#### [Work instructions]
Scan the records below for the line with "def State.team (s" and the line with "def State.gang (s". Repeat those two lines and every line between them exactly, and nothing else.

#### [Material provided]
-- ==== Sys2Proof/Machine/Ops.lean ====
section
/-! DEFINITION. Named operations over the state: groups and their registers, memories and translation, error and fault
records, taking a user trap and a system fault, discard and resumption. -/

namespace Sys2Proof.Machine

/-! ### Keys: grid, gang, member and group in one number -/

def groupKey (grid gang member g : Nat) : Nat := ((grid * 65536 + gang) * 16 + member) * 16 + g
def teamOf (k : Nat) : Nat := k / 16
def gangOf (k : Nat) : Nat := k / 256
def gridOf (k : Nat) : Nat := k / 16777216
def groupIdx (k : Nat) : Nat := k % 16
def memberOf (k : Nat) : Nat := k / 16 % 16
def gangIdx (k : Nat) : Nat := k / 256 % 65536

/-! ### Looking things up -/

def State.group? (s : State) (k : Nat) : Option Group := s.groups.find? k
def State.team (s : State) (k : Nat) : Team := s.teams.getD (teamOf k) {}
def State.teamAt (s : State) (t : Nat) : Team := s.teams.getD t {}
def State.gang (s : State) (k : Nat) : Gang := s.gangs.getD (gangOf k) {}
def State.grid (s : State) (k : Nat) : Grid := s.grids.getD (gridOf k) {}
def State.kernel (s : State) (k : Nat) : Kernel := (s.grid k).kernel.getD {}
def State.ctxOf (s : State) (k : Nat) : Nat := (s.grid k).ctx
/-- The core a group stands on. -/
def State.coreOf (s : State) (k : Nat) : Nat := ((s.group? k).map (·.core)).getD 0
def State.ctx (s : State) (c : Nat) : Ctx := s.ctxs.getD c {}
def State.core (s : State) (c : Nat) : CoreSt := s.cores.getD c {}

def State.setGroup (s : State) (k : Nat) (g : Group) : State := { s with groups := s.groups.insert k g }
def State.modGroup (s : State) (k : Nat) (f : Group → Group) : State := { s with groups := s.groups.modify k f }
def State.setTeam (s : State) (t : Nat) (x : Team) : State := { s with teams := s.teams.insert t x }
def State.setGang (s : State) (t : Nat) (x : Gang) : State := { s with gangs := s.gangs.insert t x }
def State.setGrid (s : State) (t : Nat) (x : Grid) : State := { s with grids := s.grids.insert t x }
def State.setCtx (s : State) (t : Nat) (x : Ctx) : State := { s with ctxs := s.ctxs.insert t x }
def State.setCore (s : State) (c : Nat) (x : CoreSt) : State := { s with cores := s.cores.setD c x {} }

/-- A fresh number for a new operation or copy. -/
def State.newId (s : State) : Nat × State := (s.nextId, { s with nextId := s.nextId + 1 })

/-- The next free value (log 11). -/
def State.free64 (s : State) : DWord × State := (Config.freeBits s.fresh, { s with fresh := s.fresh + 1 })

/-- The next free choice (log 11). -/
def State.freeBool (s : State) : Bool × State := (Config.freeChoice s.fresh, { s with fresh := s.fresh + 1 })

/-! ### Registers of a group -/

namespace Group

/-- A scalar register (R14, R19). -/
def rs (g : Group) (n : Nat) : Word := g.s.getD n 0
/-- A 64-bit pair (R42). -/
def rp (g : Group) (n : Nat) : DWord := pair (g.rs n) (g.rs (n + 1))
/-- A vector register element. -/
def rv (g : Group) (r lane : Nat) : Word := g.v.getD (r * 96 + lane) 0
/-- An arrival counter (R213). -/
def ra (g : Group) (n : Nat) : Nat := g.a.getD n 0
/-- The flags of a lane (R58). -/
def rf (g : Group) (lane : Nat) : Flags := g.vflags.getD lane 0

/-- Write a scalar register; good data clears an uncorrectable mark. -/
def ws (g : Group) (n : Nat) (x : Word) : Group := { g with s := g.s.setD n x 0, sBad := g.sBad.filter (· ≠ n) }
/-- Write a pair: low word in the even register (R94). -/
def wp (g : Group) (n : Nat) (x : DWord) : Group := (g.ws n (loWord x)).ws (n + 1) (hiWord x)
/-- Write a vector register element. -/
def wv (g : Group) (r lane : Nat) (x : Word) : Group :=
  { g with v := g.v.setD (r * 96 + lane) x 0, vBad := g.vBad.filter (· ≠ r * 96 + lane) }
def wa (g : Group) (n : Nat) (x : Nat) : Group := { g with a := g.a.setD n x 0 }
def wf (g : Group) (lane : Nat) (x : Flags) : Group := { g with vflags := g.vflags.setD lane x 0 }

/-- A mask triple as 96 bits: bit L is lane L (R90). -/
def rt (g : Group) (n : Nat) : BitVec 96 := (g.rs (n + 2) ++ g.rs (n + 1) ++ g.rs n).cast (by decide)
def wt (g : Group) (n : Nat) (x : BitVec 96) : Group :=
  ((g.ws n (x.extractLsb' 0 32)).ws (n + 1) (x.extractLsb' 32 32)).ws (n + 2) (x.extractLsb' 64 32)

/-- The execution mask em0 to em2, s125 to s127 (R90). -/
def em (g : Group) : BitVec 96 := g.rt 125
/-- Active(L) and Live(L) of R58. -/
def active (g : Group) (lane : Nat) : Bool := g.em.getLsbD lane
def live (g : Group) (lane : Nat) : Bool := !g.dead.getLsbD lane
def part (g : Group) (lane : Nat) : Bool := g.live lane && g.active lane
/-- The participating lanes in ascending order (R142). -/
def lanes (g : Group) : List Nat := (List.range 96).filter g.part

/-- Change an arrival counter by one. -/
def incA (g : Group) (n : Nat) : Group := g.wa n (g.ra n + 1)
def decA (g : Group) (n : Nat) : Group := g.wa n (g.ra n - 1)
/-- The condition of a WAIT on a counter and its bound, or on all counters (R220). -/
def waitHolds (g : Group) : Option Nat × Nat → Bool
  | (some n, c) => decide (g.ra n ≤ c)
  | (none, _) => (List.range 16).all (fun n => g.ra n = 0)
/-- The condition of the group's WAIT may hold now: the WAIT ends in that very cycle, and the next word may issue in it (R220). A group
that is halted in its WAIT notes the first such cycle. `step` tells that the group is single-stepped (R353). -/
def noteWait (g : Group) (now : Nat) (step : Bool) : Group :=
  match g.waitTest, g.waitFrom, g.waitMet with
  | some t, some c, none =>
    if !g.waitHolds t then g
    else if g.hold = .waiting then
      { g with
        pc := g.waitNext, hold := .ready, waitcyc := (g.waitcyc + (now - c)) % 2 ^ 64, waitFrom := none, waitTest := none,
        bpSkip := [], haltPending := if step then some { cause := 0x23 } else g.haltPending }
    else { g with waitMet := some now }
  | _, _, _ => g

end Group

/-! ### Lane maps (R15, R16) -/

/-- Good lanes of a lane word. -/
def goodLanes (w : Word) : List Nat := (List.range 32).filter (fun p => w.getLsbD p)
/-- The lane word of a datapath (R15): all ones unless the fuses say otherwise (log 5); one with fewer than 24 good lanes is fused off
whole. -/
def State.laneWord (s : State) (core dp : Nat) : Word :=
  let w := s.laneWords.getD (core * 4 + dp) 0xFFFFFFFF
  if (goodLanes w).length < 24 then 0 else w
/-- Beats(G) = ceil(96 / G). -/
def beatsOf (G : Nat) : Nat := if G = 0 then 0 else (95 + G) / G
def State.goodOf (s : State) (g : Group) : Nat := (goodLanes (s.laneWord g.core g.dp)).length
def State.beats (s : State) (g : Group) : Nat := beatsOf (s.goodOf g)
/-- Non-empty beats E (R18). -/
def State.nonEmptyBeats (s : State) (g : Group) : Nat :=
  let G := s.goodOf g
  ((List.range (s.beats g)).filter (fun b => g.lanes.any (fun L => L / G = b))).length

/-! ### Live-ins of the current region (R24, R305, R306) -/

/-- The live-set of a group's current region. -/
def State.liveSet (s : State) (k : Nat) (g : Group) (live : Option Nat) : LiveSet :=
  match live with
  | none => { ss := List.range (min 10 g.sregs) }
  | some n => (s.kernel k).live.getD n {}

/-- Whether a span of registers meets the live-ins. -/
def LiveSet.meets (l : LiveSet) (w : Bool × Nat × Nat) : Bool :=
  (List.range w.2.2).any (fun i => (if w.1 then l.vs else l.ss).contains (w.2.1 + i))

#### [Response below]
def State.team (s : State) (k : Nat) : Team := s.teams.getD (teamOf k) {}
def State.teamAt (s : State) (t : Nat) : Team := s.teams.getD t {}
def State.gang (s : State) (k : Nat) : Gang := s.gangs.getD (gangOf k) {}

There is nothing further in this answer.